Saved data entries –

-- ==== Sys2Proof/Laws/Run.lean ====
section
/-! SUPPORT. Runs, step by step. -/

namespace Sys2Proof.Machine

theorem goodRun_zero (s t : State) : goodRun 0 s t ↔ s = t := by
  constructor
  · intro h; cases h; rfl
  · rintro rfl; rfl

/-- A run is its first step and the run from where that leads. -/
theorem goodRun_succ (k : Nat) (s u : State) :
    goodRun (k + 1) s u ↔ ∃ t, step s = .next t ∧ goodRun k t u := by
  unfold goodRun
  constructor
  · intro h
    cases hs : step s with
    | next t =>
      have hs' : Sys2Proof.core.step s = .next t := hs
      refine ⟨t, rfl, ?_⟩
      simpa only [Host.Core.run, hs'] using h
    | fault f =>
      have hs' : Sys2Proof.core.step s = .fault f := hs
      simp only [Host.Core.run, hs'] at h
      cases h
    | refused r =>
      have hs' : Sys2Proof.core.step s = .refused r := hs
      simp only [Host.Core.run, hs'] at h
      cases h
  · rintro ⟨t, hs, h⟩
    have hs' : Sys2Proof.core.step s = .next t := hs
    simpa only [Host.Core.run, hs'] using h

/-- Two runs one after the other are one. -/
theorem goodRun_trans {j k : Nat} {s t u : State} (h1 : goodRun j s t) (h2 : goodRun k t u) : goodRun (j + k) s u := by
  induction j generalizing s with
  | zero => rw [goodRun_zero] at h1; subst h1; rw [Nat.zero_add]; exact h2
  | succ j ih =>
    rw [goodRun_succ] at h1
    obtain ⟨v, hv, h1⟩ := h1
    rw [Nat.add_right_comm, goodRun_succ]
    exact ⟨v, hv, ih h1⟩

/-- One step is a run of one. -/
theorem goodRun_one {s t : State} (h : step s = .next t) : goodRun 1 s t := by
  rw [goodRun_succ]; exact ⟨t, h, (goodRun_zero t t).2 rfl⟩

end Sys2Proof.Machine
end

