/-- One word of each of the three kinds. -/
theorem witness_IllegalWordReportsAndChangesNothingElse :
    rsvdField 0x00010002 ≠ 0 ∧ opField 0x00000005 ∉ ([0x01, 0x02, 0x03, 0x04, 0x10, 0x11] : List Byte) ∧
      (imm8Field 0x00000501 ≠ 0 ∧ opField 0x00000501 ≠ 0x02) ∧ tiny.busy = false := by decide

theorem witness_StepRunsTheLatchedCommand :
    ((running 0x00003102 tiny).busy = true ∧ decode (running 0x00003102 tiny).cmdLatch = .ok (.crcFeedByte 0x31) ∧
      (running 0x00003102 tiny).sched = []) ∧
    ({ running 0x00003102 tiny with sched := [.engine, .host] } : State).sched = .engine :: [.host] ∧
    (tiny.busy = false ∧ ({ tiny with sched := [.engine] } : State).sched = .engine :: []) ∧
    decodeTableWord 32 0x00003102 = some (.crcFeedByte 0x31) := by decide

/-- A word that decodes to nothing decodes to no instruction. -/
theorem no_instr_of_error {w : Word} {e : IllegalWord} (h : decode w = .error e) (i : Instr) : decode w ≠ .ok i := by
  rw [h]
  exact fun hi => nomatch hi

/-- The clause on illegal words: one of each kind (30_encoding.md R64). -/
theorem witness_StepRunsTheLatchedCommand_illegal :
    (∀ i, decode (running 0x00000000 tiny).cmdLatch ≠ .ok i) ∧ (∀ i, decode (running 0x00000501 tiny).cmdLatch ≠ .ok i) ∧
      (∀ i, decode (running 0x00010002 tiny).cmdLatch ≠ .ok i) :=
  ⟨no_instr_of_error (w := 0x00000000) (e := .reservedOp) (by decide),
    no_instr_of_error (w := 0x00000501) (e := .imm8NotZero) (by decide),
    no_instr_of_error (w := 0x00010002) (e := .rsvdNotZero) (by decide)⟩

/-- The first and the last entry, by the spot checks of 95_test_vectors.md. -/
theorem witness_TableHoldsTheEntriesOfItsLoop :
    0 < 256 ∧ 255 < 256 ∧ crcLoopEntry 0 = 0x00000000 ∧ crcLoopEntry 255 = 0x2D02EF8D := by decide

theorem witness_CrcLoadEffect : tiny.crcSeed = tiny.readReg .crcValue := by decide

/-- OFF + LEN at MAX_PAYLOAD and one above, and LEN = 0 at both places (V-CMD-10, V-CMD-12). -/
theorem witness_CrcFeedBufEffect :
    (feeding 0x00040000).spanOff.toNat + (feeding 0x00040000).spanLen.toNat = (feeding 0x00040000).cfg.maxPayload ∧
    (feeding 0x00010004).spanOff.toNat + (feeding 0x00010004).spanLen.toNat = (feeding 0x00010004).cfg.maxPayload + 1 ∧
    ((feeding 0x00000004).spanLen.toNat = 0 ∧ (feeding 0x00000004).spanOff.toNat = (feeding 0x00000004).cfg.maxPayload) ∧
    ((feeding 0x00000005).spanLen.toNat = 0 ∧
      (feeding 0x00000005).spanOff.toNat = (feeding 0x00000005).cfg.maxPayload + 1) := by decide

/-- One byte fed, and a CRC_FEED_WORD_LE in progress. -/
def fedOne : State := { running 0x03 tiny with r := 0x7C231048 }

theorem fedOne_steps : step fedOne = exec .crcFeedWordLe { fedOne with sched := [] } :=
  (step_engine (more := []) (by decide)).trans (engineStep_legal (by decide))

/-- Feeds of every kind after the load, one of them outside PBUF; a step from a state with one byte fed
 (V-CRC-14); and a CRC_LOAD's step. -/
theorem witness_CrcValueReadsTheRunningCrc :
    (∀ i ∈ [Instr.crcFeedByte 0x31, .crcFeedWordLe, .frameEncode, .crcFeedBuf, .frameDecode], i ≠ .crcLoad) ∧
    (fedOne.readReg .crcValue = crc32 0 [0x31] ∧ ∃ t, goodRun 1 fedOne t) ∧
    (∃ t, step { running 0x01 tiny with sched := [.engine] } = .next t) ∧
    decode (running 0x01 tiny).cmdLatch = .ok .crcLoad ∧ tiny.busy = false :=
  ⟨by decide, ⟨by decide +kernel, _, goodRun_one (fedOne_steps.trans rfl)⟩, ⟨_, rfl⟩, by decide, rfl⟩

/-- "1" (V-CRC-14), then LE32(0x34333231) and an empty span: what the ghost record takes down. -/
theorem test_fed_bytes :
    fedBytes (.crcFeedByte 0x31) tiny = [0x31] ∧
    fedBytes .crcFeedWordLe { tiny with crcWord := 0x12345678 } = [0x78, 0x56, 0x34, 0x12] ∧
    fedBytes .crcFeedBuf (feeding 0x00040000) = [0x31, 0x32, 0x33, 0x34] ∧
    fedBytes .crcFeedBuf (feeding 0x00010004) = [] := by decide +kernel

/-- Program P5's kind of image: three bytes in blocks of two, padded to four. -/
theorem witness_WholeImageProgramComputesTheImageCrc :
    tiny.cfg.WellFormed ∧ tiny.busy = false ∧ tiny.sched = [] ∧
    ({ tiny with prog := imageProgram tiny.cfg 4 [[0x01, 0x02], [0x03, 0xFF]] } : State).prog =
      imageProgram tiny.cfg (BitVec.ofNat 32 (paddedSize 3 2)) [[0x01, 0x02], [0x03, 0xFF]] ∧
    (∀ b ∈ ([[0x01, 0x02], [0x03, 0xFF]] : List (List Byte)), b.length ≤ tiny.cfg.maxPayload) ∧
    ([[0x01, 0x02], [0x03, 0xFF]] : List (List Byte)).flatten = padImage [0x01, 0x02, 0x03] 2 := by decide

/-- An empty payload and one of four bytes. -/
theorem witness_WireFrameLayout :
    ([] : List Byte).length = (0 : Half).toNat ∧ ([0xDE, 0xAD, 0xBE, 0xEF] : List Byte).length = (4 : Half).toNat := by
  decide

/-- L = MAX_PAYLOAD and L = MAX_PAYLOAD + 1. -/
theorem witness_FrameEncodeEffect :
    (sending [0xDE, 0xAD, 0xBE, 0xEF] 0x00040102).hdrLen.toNat = tiny.cfg.maxPayload ∧
      (sending [] 0x00050102).hdrLen.toNat = tiny.cfg.maxPayload + 1 := by decide

/-- V-DEC-7, 10, 11, 12, 15 and 9, and the smallest frame, V-DEC-3: each outcome at its boundary. -/
theorem witness_FrameDecodeOutcomes :
    (received goodFrame 9).rxLen.toNat = 9 ∧ (received goodFrame 15).rxLen.toNat = tiny.cfg.maxPayload + 11 ∧
    (received goodFrame 14).rxLen.toNat = tiny.cfg.maxPayload + 10 ∧
    (received [0xAB] 14).bufByte .rxbuf 0 ≠ 0xAA ∧
    ((received (goodFrame.take 13 ++ [0x54]) 14).bufByte .rxbuf 0 = 0xAA ∧
      (received (goodFrame.take 13 ++ [0x54]) 14).bufByte .rxbuf 13 ≠ 0x55) ∧
    ((received goodFrame 14).rxSentinelsOk ∧ (received goodFrame 14).rxRecv = (received goodFrame 14).rxCalcCrc) ∧
    ((received [0xAA, 0, 0, 0, 0, 0, 0, 0, 0, 0x55] 10).rxSizeOk ∧
      (received [0xAA, 0, 0, 0, 0, 0, 0, 0, 0, 0x55] 10).rxSentinelsOk ∧
      (received [0xAA, 0, 0, 0, 0, 0, 0, 0, 0, 0x55] 10).rxRecv ≠
        (received [0xAA, 0, 0, 0, 0, 0, 0, 0, 0, 0x55] 10).rxCalcCrc) := by decide +kernel

/-- The first clause on V-DEC-9, the second on a CRC_LOAD and on a FRAME_DECODE with a bad header. -/
theorem witness_ReceivedCrcsAreThoseOfTheLastDecodeThatReachedTheCheck :
    ((received goodFrame 14).rxSizeOk ∧ (received goodFrame 14).rxSentinelsOk) ∧
    (∃ t, exec .crcLoad tiny = .next t ∧ ¬ (Instr.crcLoad = .frameDecode ∧ (t.code = .ok ∨ t.code = .integrityError))) ∧
    (∃ t, exec .frameDecode (received [0xAB] 14) = .next t ∧
      ¬ (Instr.frameDecode = .frameDecode ∧ (t.code = .ok ∨ t.code = .integrityError))) :=
  ⟨by decide +kernel, ⟨_, rfl, by decide⟩,
    ⟨_, execFrameDecode_sentinels (by decide) (by decide +kernel), by decide⟩⟩

/-- V-DEC-9: the good frame decodes. -/
theorem goodFrame_decodes : ∃ t, exec .frameDecode (received goodFrame 14) = .next t ∧ t.code = .ok :=
  ⟨_, execFrameDecode_good (by decide) (by decide +kernel) (by decide +kernel), rfl⟩

/-- Payloads of 4, 0 and 1 bytes (V-DEC-9, V-DEC-3, V-DEC-4), and another command. -/
theorem witness_GoodFrameFillsHeaderAndAck :
    (∃ t, exec .frameDecode (received goodFrame 14) = .next t ∧ t.code = .ok) ∧
    (∃ t, exec .frameDecode (received [0xAA, 0x03, 0x04, 0x00, 0x00, 0x34, 0xF8, 0xD8, 0x2E, 0x55] 10) = .next t ∧
      t.code = .ok) ∧
    (∃ t, exec .frameDecode (received [0xAA, 0x03, 0x04, 0x00, 0x01, 0x64, 0x5D, 0x24, 0x8E, 0x9A, 0x55] 11) = .next t ∧
      t.code = .ok) ∧
    (∃ t, exec .frameDecode (received goodFrame 9) = .next t ∧ ¬ (Instr.frameDecode = .frameDecode ∧ t.code = .ok)) :=
  ⟨goodFrame_decodes,
    ⟨_, execFrameDecode_good (by decide) (by decide +kernel) (by decide +kernel), rfl⟩,
    ⟨_, execFrameDecode_good (by decide) (by decide +kernel) (by decide +kernel), rfl⟩,
    ⟨_, execFrameDecode_size (by decide), by decide⟩⟩

/-- V-DEC-6: a length field of 5 over a payload of 4. -/
theorem witness_DecodeAcceptsAnyLengthField :
    (fun s : State =>
      ([0xDE, 0xAD, 0xBE, 0xEF] : List Byte).length ≤ s.cfg.maxPayload ∧
      s.rxLen.toNat = 10 + ([0xDE, 0xAD, 0xBE, 0xEF] : List Byte).length ∧
      s.bufBytes .rxbuf 0 (10 + ([0xDE, 0xAD, 0xBE, 0xEF] : List Byte).length) =
        wireFrame 0x02 0x01 5 [0xDE, 0xAD, 0xBE, 0xEF])
      (received [0xAA, 0x02, 0x01, 0x00, 0x05, 0xDE, 0xAD, 0xBE, 0xEF, 0x14, 0x48, 0x20, 0x96, 0x55] 14) := by
  decide +kernel

/-- RXBUF[11] differs, which a frame of 10 bytes does not hold. -/
theorem witness_DecodeReadsNoByteBeyondTheSize :
    (∀ j, j < (received goodFrame 10).rxLen.toNat →
      Memory.read ((received goodFrame 10).storeBytes .rxbuf 11 [0x77]).mem (0x60000 + j) =
        Memory.read (received goodFrame 10).mem (0x60000 + j)) ∧
    ((received goodFrame 10).storeBytes .rxbuf 11 [0x77]).mem ≠ (received goodFrame 10).mem ∧
    ∃ t, exec .frameDecode (received goodFrame 10) = .next t :=
  ⟨by decide +kernel, by decide +kernel, ⟨_, execFrameDecode_sentinels (by decide) (by decide +kernel)⟩⟩

theorem witness_FrameCommandsNeitherReadNorWriteTheAccumulator :
    (Instr.frameEncode = .frameEncode ∨ Instr.frameEncode = .frameDecode) ∧
      (Instr.frameDecode = .frameEncode ∨ Instr.frameDecode = .frameDecode) := by decide

/-- L = MAX_PAYLOAD, and the empty payload. -/
theorem witness_EncodeThenDecodeReproducesTheFrame :
    4 = ((sending [0xDE, 0xAD, 0xBE, 0xEF] 0x00040102).frmHdr.extractLsb' 16 16).toNat ∧
      0 = ((sending [] 0x00000102).frmHdr.extractLsb' 16 16).toNat ∧ 4 ≤ tiny.cfg.maxPayload := by decide

/-- Both sentinels, a payload byte and a CRC byte of the good frame, first and last bit. -/
theorem witness_EverySingleBitFlipIsDetected :
    (∃ t, exec .frameDecode (received goodFrame 14) = .next t ∧ t.code = .ok) ∧
      (∀ i ∈ [0, 5, 9, 13], i < (received goodFrame 14).rxLen.toNat) ∧ (0 < 8 ∧ 7 < 8) :=
  ⟨goodFrame_decodes, by decide, by decide⟩

/-- An encode, and a command of another kind. -/
theorem witness_CommandsLeaveTheRestUnchanged :
    (∃ t, exec .frameEncode (sending [0xDE, 0xAD, 0xBE, 0xEF] 0x00040102) = .next t ∧ t.code = .ok) ∧
      ∃ t, exec .crcFeedWordLe tiny = .next t :=
  ⟨⟨_, execFrameEncode_fits (by decide), rfl⟩, ⟨_, rfl⟩⟩

/-- Each code a command can end with. -/
theorem witness_FailedCommandIsPrecise :
    (∃ t, exec .frameEncode (sending [] 0x00050102) = .next t ∧ t.code = .encodeError) ∧
    (∃ t, exec .frameDecode (received [0xAB] 14) = .next t ∧ t.code = .framingError) ∧
    (∃ t, exec .frameDecode (received [0xAA, 0, 0, 0, 0, 0, 0, 0, 0, 0x55] 10) = .next t ∧ t.code = .integrityError) ∧
    (∃ t, exec .frameDecode (received goodFrame 9) = .next t ∧ t.code = .paramError) ∧
    (∃ t, exec .crcFeedBuf (feeding 0x00010004) = .next t ∧ t.code = .paramError) ∧
    (∃ t, exec .frameDecode (received goodFrame 14) = .next t ∧ t.code = .ok) :=
  ⟨⟨_, execFrameEncode_long (by decide), rfl⟩,
    ⟨_, execFrameDecode_sentinels (by decide) (by decide +kernel), rfl⟩,
    ⟨_, execFrameDecode_crc (by decide) (by decide +kernel) (by decide +kernel), rfl⟩,
    ⟨_, execFrameDecode_size (by decide), rfl⟩,
    ⟨_, execCrcFeedBuf_outside (by decide), rfl⟩,
    goodFrame_decodes⟩

/-- The last register, the first offset after it, and each buffer's last word and the first one beyond. -/
theorem witness_ValidAccessesAreAlignedWordsOfTheMap :
    tiny.cfg.WellFormed ∧
    busTarget tiny.cfg 4 0x38 = .ok (.reg .cap) ∧ busTarget tiny.cfg 4 0x3C = .error .busErrorUnmapped ∧
    busTarget tiny.cfg 4 0x20000 = .ok (.buf .pbuf 0) ∧ busTarget tiny.cfg 4 0x20004 = .error .busErrorCapacity ∧
    busTarget tiny.cfg 4 0x4000C = .ok (.buf .txbuf 12) ∧ busTarget tiny.cfg 4 0x40010 = .error .busErrorCapacity ∧
    busTarget tiny.cfg 4 0x6000C = .ok (.buf .rxbuf 12) ∧ busTarget tiny.cfg 4 0x7FFFC = .error .busErrorCapacity ∧
    busTarget tiny.cfg 4 0x1FFFC = .error .busErrorUnmapped := by decide
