-- ==== Sys2Proof/Machine/Script.lean ====
section
/-! DEFINITION. The pseudo-instructions of a host program and the exchange sequence
(30_encoding.md R126; 41_offset_calculator.md R252). -/

namespace Sys2Proof.Machine

/-- The register indices a script names (10_state.md R31). -/
def Script.cfgIndex : Index := 2
def Script.inLenIndex : Index := 3
def Script.argIndex (k : Fin 4) : Index := 4 + BitVec.ofNat 32 k
def Script.resIndex (k : Fin 4) : Index := 8 + BitVec.ofNat 32 k

/-- A decimal or hexadecimal literal: a negative one denotes its two's-complement pattern (R125). -/
def Script.intLiteral (x : Int) : Word := wrap64 x

/-- `f64(d)`: the pattern of RN of the decimal `num / den` (R125). -/
def Script.f64Literal (num : Int) (den : Nat) : Word := rn num den

/-- A command's mnemonic, and `DECTSB o`: `WR CMD, ` its word (R126). -/
def Script.command (i : Instr) : List HostStmt := [.wr 0 (encode i)]

/-- `LDPKT b0, b1, …`: the octets from index 0 upward, then their number into IN_LEN (R126). -/
def Script.ldpkt (octets : List Byte) : List HostStmt :=
  octets.mapIdx (fun i v => .wrb (BitVec.ofNat 32 i) v) ++
    [.wr Script.inLenIndex (BitVec.ofNat 64 octets.length)]

/-- `MOV ARGk, reg`: read the register, write the value read (R126). -/
def Script.mov (k : Fin 4) (reg : Index) : List HostStmt := [.rd reg, .wrRead (Script.argIndex k)]

/-- A command whose error ends the exchange: "any validation failure is terminal" (R252). -/
def Script.checked (i : Instr) (onError : Nat) : List HostStmt := Script.command i ++ [.jerr onError]

/-- The exchange as the host's straight line of commands (41_offset_calculator.md R252): build the
request; load the reply and its address family; DECHDR; VALID; the decoded T1 to T3 and the host's T4
into ARG0 to ARG3; CLKOFF, whose RES1 the host reads; RTDELAY; and, with the offset read, CORRCLK.
`onError` is the position where the host goes on after an error. -/
def Script.exchange (now t4 correctionNow : Word) (ipv6 : Bool) (reply : List Byte) (onError : Nat) :
    List HostStmt :=
  [.wr (Script.argIndex 0) now] ++ Script.command .buildreq ++
  Script.ldpkt reply ++ [.wr Script.cfgIndex (if ipv6 then 1 else 0)] ++
  Script.checked .dechdr onError ++ Script.checked .valid onError ++
  Script.mov 0 (Script.resIndex 0) ++ Script.mov 1 (Script.resIndex 1) ++
  Script.mov 2 (Script.resIndex 2) ++ [.wr (Script.argIndex 3) t4] ++
  Script.checked .clkoff onError ++
  [.rd (Script.resIndex 1)] ++ Script.command .rtdelay ++ [.wrRead (Script.argIndex 1)] ++
  [.wr (Script.argIndex 0) correctionNow] ++
  Script.checked .corrclk onError ++ [.halt]

end Sys2Proof.Machine
end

AIM OF THE EXERCISE – Out of the entries above, write out only the lines between the line holding "busTarget tiny.cfg 4 0x6000C" and the line holding "def Script.ldpkt (octets", inclusive, each exactly as given.

OUTPUT OF THE EXERCISE –
    busTarget tiny.cfg 4 0x6000C = .ok (.buf .rxbuf 12) ∧ busTarget tiny.cfg 4 0x7FFFC = .error .busErrorCapacity ∧
    busTarget tiny.cfg 4 0x1FFFC = .error .busErrorUnmapped := by decide
-- ==== Sys2Proof/Machine/Script.lean ====
section
/-! DEFINITION. The pseudo-instructions of a host program and the exchange sequence
(30_encoding.md R126; 41_offset_calculator.md R252). -/

namespace Sys2Proof.Machine

/-- The register indices a script names (10_state.md R31). -/
def Script.cfgIndex : Index := 2
def Script.inLenIndex : Index := 3
def Script.argIndex (k : Fin 4) : Index := 4 + BitVec.ofNat 32 k
def Script.resIndex (k : Fin 4) : Index := 8 + BitVec.ofNat 32 k

/-- A decimal or hexadecimal literal: a negative one denotes its two's-complement pattern (R125). -/
def Script.intLiteral (x : Int) : Word := wrap64 x

/-- `f64(d)`: the pattern of RN of the decimal `num / den` (R125). -/
def Script.f64Literal (num : Int) (den : Nat) : Word := rn num den

/-- A command's mnemonic, and `DECTSB o`: `WR CMD, ` its word (R126). -/
def Script.command (i : Instr) : List HostStmt := [.wr 0 (encode i)]

/-- `LDPKT b0, b1, …`: the octets from index 0 upward, then their number into IN_LEN (R126). -/
def Script.ldpkt (octets : List Byte) : List HostStmt :=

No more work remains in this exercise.